The data
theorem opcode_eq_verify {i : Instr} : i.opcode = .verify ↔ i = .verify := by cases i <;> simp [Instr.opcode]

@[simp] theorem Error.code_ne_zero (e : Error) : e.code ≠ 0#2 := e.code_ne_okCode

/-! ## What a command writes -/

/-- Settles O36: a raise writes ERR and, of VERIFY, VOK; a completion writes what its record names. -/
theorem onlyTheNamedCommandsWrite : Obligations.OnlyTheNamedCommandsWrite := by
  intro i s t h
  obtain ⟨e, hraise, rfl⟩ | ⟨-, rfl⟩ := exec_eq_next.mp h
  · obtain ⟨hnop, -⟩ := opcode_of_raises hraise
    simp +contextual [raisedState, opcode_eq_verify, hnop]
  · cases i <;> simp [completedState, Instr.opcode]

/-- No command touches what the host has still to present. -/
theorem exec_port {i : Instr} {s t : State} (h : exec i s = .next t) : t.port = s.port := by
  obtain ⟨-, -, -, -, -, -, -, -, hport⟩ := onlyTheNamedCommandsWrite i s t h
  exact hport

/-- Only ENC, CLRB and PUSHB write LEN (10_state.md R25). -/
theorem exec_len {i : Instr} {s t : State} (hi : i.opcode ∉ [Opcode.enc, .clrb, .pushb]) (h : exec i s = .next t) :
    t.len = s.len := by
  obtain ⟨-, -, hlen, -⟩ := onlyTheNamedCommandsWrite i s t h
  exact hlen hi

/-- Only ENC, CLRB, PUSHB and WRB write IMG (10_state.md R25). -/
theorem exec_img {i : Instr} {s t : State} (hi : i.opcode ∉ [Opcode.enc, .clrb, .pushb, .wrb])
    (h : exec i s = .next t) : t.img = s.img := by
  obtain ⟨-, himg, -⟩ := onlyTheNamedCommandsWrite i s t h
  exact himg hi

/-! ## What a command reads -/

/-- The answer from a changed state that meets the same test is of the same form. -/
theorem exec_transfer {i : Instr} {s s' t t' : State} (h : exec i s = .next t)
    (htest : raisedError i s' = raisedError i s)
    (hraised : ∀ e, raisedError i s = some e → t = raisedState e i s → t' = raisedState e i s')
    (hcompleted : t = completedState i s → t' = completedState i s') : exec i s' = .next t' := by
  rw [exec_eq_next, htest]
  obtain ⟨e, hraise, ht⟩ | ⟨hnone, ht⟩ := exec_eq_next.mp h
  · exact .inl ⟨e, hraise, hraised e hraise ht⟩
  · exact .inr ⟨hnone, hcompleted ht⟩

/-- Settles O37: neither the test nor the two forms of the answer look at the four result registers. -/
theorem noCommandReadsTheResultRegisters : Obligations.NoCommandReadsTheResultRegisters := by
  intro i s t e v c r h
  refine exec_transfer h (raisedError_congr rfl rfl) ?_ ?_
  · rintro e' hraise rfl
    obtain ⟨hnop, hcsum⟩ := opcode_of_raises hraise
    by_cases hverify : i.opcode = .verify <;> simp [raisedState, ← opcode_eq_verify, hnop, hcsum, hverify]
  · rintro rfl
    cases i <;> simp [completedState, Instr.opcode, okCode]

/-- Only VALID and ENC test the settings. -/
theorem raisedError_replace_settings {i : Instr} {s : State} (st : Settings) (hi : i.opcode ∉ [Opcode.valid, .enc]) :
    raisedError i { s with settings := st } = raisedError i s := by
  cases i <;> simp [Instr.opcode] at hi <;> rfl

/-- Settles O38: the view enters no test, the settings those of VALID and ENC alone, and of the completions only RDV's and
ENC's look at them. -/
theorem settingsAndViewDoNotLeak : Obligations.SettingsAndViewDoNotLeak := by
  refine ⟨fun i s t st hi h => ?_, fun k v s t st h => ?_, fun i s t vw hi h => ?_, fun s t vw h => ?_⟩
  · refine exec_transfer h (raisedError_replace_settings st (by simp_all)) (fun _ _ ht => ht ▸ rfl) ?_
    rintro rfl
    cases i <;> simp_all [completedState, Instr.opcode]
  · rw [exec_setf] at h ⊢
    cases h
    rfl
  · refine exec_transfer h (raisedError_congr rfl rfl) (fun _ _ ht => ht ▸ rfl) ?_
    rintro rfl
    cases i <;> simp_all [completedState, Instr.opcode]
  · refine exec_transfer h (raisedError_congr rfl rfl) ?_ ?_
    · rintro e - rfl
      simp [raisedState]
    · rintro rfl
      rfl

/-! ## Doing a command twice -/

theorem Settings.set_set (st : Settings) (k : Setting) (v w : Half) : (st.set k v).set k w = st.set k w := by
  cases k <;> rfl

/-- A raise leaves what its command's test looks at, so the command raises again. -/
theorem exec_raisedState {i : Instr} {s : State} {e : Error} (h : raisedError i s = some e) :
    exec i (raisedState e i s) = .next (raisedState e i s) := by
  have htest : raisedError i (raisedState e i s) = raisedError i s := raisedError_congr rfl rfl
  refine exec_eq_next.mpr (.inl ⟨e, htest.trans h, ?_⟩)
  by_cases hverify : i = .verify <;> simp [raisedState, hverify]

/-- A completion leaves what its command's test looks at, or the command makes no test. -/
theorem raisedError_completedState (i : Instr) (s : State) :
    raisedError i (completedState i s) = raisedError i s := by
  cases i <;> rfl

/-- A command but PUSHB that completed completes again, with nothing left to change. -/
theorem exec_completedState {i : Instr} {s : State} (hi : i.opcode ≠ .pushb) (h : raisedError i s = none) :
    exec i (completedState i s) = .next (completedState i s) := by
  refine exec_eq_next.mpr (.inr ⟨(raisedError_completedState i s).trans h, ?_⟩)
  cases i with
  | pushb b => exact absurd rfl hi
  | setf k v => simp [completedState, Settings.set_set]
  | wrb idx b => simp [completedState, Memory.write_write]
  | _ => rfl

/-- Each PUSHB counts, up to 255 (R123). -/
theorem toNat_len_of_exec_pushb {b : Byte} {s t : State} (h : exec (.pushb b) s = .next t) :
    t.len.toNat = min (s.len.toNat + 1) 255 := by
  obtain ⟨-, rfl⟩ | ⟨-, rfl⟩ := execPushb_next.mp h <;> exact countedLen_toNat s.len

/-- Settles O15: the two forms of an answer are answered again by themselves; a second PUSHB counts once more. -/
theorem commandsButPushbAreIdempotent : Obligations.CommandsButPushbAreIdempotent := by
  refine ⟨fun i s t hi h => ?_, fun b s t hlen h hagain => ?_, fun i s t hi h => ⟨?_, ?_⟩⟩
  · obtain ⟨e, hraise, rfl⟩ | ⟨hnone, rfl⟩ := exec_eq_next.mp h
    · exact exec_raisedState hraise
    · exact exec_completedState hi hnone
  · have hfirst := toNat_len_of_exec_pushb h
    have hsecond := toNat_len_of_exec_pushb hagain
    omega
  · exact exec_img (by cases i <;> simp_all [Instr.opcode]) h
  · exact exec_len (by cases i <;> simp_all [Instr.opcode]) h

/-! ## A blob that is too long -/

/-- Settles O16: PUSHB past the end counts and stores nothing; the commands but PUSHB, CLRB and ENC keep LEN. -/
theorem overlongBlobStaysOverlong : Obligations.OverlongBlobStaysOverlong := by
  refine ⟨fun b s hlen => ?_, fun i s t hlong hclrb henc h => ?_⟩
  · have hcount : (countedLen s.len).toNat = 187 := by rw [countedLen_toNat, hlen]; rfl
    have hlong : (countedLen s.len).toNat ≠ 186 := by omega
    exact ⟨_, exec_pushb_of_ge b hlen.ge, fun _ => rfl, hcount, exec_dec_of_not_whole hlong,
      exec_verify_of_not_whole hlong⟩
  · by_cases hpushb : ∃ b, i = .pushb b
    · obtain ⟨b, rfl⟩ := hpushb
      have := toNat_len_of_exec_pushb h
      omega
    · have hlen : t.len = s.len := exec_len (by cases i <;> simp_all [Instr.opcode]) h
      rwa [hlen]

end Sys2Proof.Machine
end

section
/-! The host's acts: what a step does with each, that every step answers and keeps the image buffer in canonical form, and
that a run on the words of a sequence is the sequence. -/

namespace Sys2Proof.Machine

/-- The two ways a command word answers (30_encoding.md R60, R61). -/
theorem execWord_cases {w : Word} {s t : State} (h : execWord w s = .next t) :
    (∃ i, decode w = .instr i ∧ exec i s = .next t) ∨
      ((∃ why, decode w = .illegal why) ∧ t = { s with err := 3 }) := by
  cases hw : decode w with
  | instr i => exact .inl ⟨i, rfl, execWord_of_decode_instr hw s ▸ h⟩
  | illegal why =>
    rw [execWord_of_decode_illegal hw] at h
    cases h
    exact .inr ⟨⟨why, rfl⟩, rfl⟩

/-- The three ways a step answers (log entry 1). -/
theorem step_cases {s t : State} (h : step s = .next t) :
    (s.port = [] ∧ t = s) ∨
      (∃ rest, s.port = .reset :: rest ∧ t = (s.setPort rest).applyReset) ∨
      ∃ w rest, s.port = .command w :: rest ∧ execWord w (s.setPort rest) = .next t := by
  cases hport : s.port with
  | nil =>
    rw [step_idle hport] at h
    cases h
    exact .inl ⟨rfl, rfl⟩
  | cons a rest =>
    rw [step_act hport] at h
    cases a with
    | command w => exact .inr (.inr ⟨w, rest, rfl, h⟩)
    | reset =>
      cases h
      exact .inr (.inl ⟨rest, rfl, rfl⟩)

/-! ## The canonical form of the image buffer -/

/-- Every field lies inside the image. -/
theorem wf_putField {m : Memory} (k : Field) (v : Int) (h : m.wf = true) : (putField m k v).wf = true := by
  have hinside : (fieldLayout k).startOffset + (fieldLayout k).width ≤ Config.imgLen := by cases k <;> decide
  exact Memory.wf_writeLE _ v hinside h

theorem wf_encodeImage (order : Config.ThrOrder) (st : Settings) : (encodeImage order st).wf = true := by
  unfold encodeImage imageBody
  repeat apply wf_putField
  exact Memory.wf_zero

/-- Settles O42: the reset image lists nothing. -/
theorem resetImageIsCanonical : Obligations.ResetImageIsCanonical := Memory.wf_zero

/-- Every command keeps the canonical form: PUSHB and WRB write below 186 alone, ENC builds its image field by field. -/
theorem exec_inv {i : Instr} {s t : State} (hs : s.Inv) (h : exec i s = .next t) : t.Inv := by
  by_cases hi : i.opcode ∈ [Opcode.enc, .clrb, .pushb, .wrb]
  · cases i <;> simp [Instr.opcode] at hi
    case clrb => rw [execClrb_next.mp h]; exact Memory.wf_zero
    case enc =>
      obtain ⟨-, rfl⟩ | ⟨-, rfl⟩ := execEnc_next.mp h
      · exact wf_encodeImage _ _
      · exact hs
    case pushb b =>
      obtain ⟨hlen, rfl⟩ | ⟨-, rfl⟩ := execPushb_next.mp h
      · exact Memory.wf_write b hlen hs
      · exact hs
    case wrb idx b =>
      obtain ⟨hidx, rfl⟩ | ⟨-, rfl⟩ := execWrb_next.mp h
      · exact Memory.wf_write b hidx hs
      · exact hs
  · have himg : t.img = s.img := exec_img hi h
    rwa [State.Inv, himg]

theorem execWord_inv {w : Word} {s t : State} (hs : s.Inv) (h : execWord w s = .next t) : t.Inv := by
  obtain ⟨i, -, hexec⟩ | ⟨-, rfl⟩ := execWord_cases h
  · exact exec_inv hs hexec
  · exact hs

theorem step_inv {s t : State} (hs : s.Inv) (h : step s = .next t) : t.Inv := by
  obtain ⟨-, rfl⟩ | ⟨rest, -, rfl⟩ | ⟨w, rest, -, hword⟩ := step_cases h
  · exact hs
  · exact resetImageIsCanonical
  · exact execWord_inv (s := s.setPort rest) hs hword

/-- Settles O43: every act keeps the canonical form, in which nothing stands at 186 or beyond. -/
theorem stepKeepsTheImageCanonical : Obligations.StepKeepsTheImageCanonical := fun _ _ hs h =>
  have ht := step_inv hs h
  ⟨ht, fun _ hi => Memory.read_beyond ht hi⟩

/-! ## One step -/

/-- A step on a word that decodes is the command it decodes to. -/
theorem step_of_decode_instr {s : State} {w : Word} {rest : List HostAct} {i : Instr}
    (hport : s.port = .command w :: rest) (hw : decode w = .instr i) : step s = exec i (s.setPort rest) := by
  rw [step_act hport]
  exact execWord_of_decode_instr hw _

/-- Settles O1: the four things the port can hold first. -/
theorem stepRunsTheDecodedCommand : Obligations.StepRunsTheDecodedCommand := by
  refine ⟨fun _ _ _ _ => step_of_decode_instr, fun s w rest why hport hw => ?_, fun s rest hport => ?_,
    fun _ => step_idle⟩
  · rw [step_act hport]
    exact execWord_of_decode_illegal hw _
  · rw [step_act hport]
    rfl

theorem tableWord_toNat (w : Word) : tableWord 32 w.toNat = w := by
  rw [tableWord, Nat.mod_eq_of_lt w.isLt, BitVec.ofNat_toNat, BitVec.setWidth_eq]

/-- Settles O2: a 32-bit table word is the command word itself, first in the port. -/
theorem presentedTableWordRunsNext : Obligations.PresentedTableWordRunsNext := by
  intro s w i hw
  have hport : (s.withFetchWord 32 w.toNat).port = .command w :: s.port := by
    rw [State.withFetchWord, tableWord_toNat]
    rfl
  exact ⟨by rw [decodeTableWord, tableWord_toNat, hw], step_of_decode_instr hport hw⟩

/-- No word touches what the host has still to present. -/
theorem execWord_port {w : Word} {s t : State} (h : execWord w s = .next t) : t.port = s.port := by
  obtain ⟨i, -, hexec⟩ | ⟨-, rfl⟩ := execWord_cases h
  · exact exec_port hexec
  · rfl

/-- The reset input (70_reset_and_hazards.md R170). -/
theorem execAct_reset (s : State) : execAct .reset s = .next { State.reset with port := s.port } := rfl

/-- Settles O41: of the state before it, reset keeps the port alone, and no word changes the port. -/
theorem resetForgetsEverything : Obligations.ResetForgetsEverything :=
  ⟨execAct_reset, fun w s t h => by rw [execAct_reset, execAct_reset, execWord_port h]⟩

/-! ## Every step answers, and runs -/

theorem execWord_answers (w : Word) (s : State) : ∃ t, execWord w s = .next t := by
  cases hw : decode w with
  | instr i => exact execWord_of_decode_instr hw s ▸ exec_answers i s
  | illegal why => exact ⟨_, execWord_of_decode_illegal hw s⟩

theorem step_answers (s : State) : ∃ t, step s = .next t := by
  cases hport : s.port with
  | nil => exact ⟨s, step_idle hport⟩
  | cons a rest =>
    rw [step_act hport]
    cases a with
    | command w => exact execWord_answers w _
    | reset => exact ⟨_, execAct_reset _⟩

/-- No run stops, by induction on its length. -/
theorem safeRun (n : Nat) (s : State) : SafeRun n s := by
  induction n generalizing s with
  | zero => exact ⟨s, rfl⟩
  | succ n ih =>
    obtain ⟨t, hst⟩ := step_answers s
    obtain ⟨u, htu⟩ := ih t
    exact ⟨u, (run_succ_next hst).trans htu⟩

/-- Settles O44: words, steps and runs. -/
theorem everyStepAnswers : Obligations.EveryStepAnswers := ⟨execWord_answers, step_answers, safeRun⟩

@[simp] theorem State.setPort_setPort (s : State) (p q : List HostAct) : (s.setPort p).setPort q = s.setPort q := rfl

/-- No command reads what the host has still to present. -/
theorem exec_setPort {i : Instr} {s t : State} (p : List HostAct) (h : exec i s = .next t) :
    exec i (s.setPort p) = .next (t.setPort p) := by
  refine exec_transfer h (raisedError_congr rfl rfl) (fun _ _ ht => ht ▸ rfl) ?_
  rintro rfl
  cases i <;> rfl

What you will do
How many lines in the listing above have the word "hnop" in them? Count them and give the number alone.

Written response
4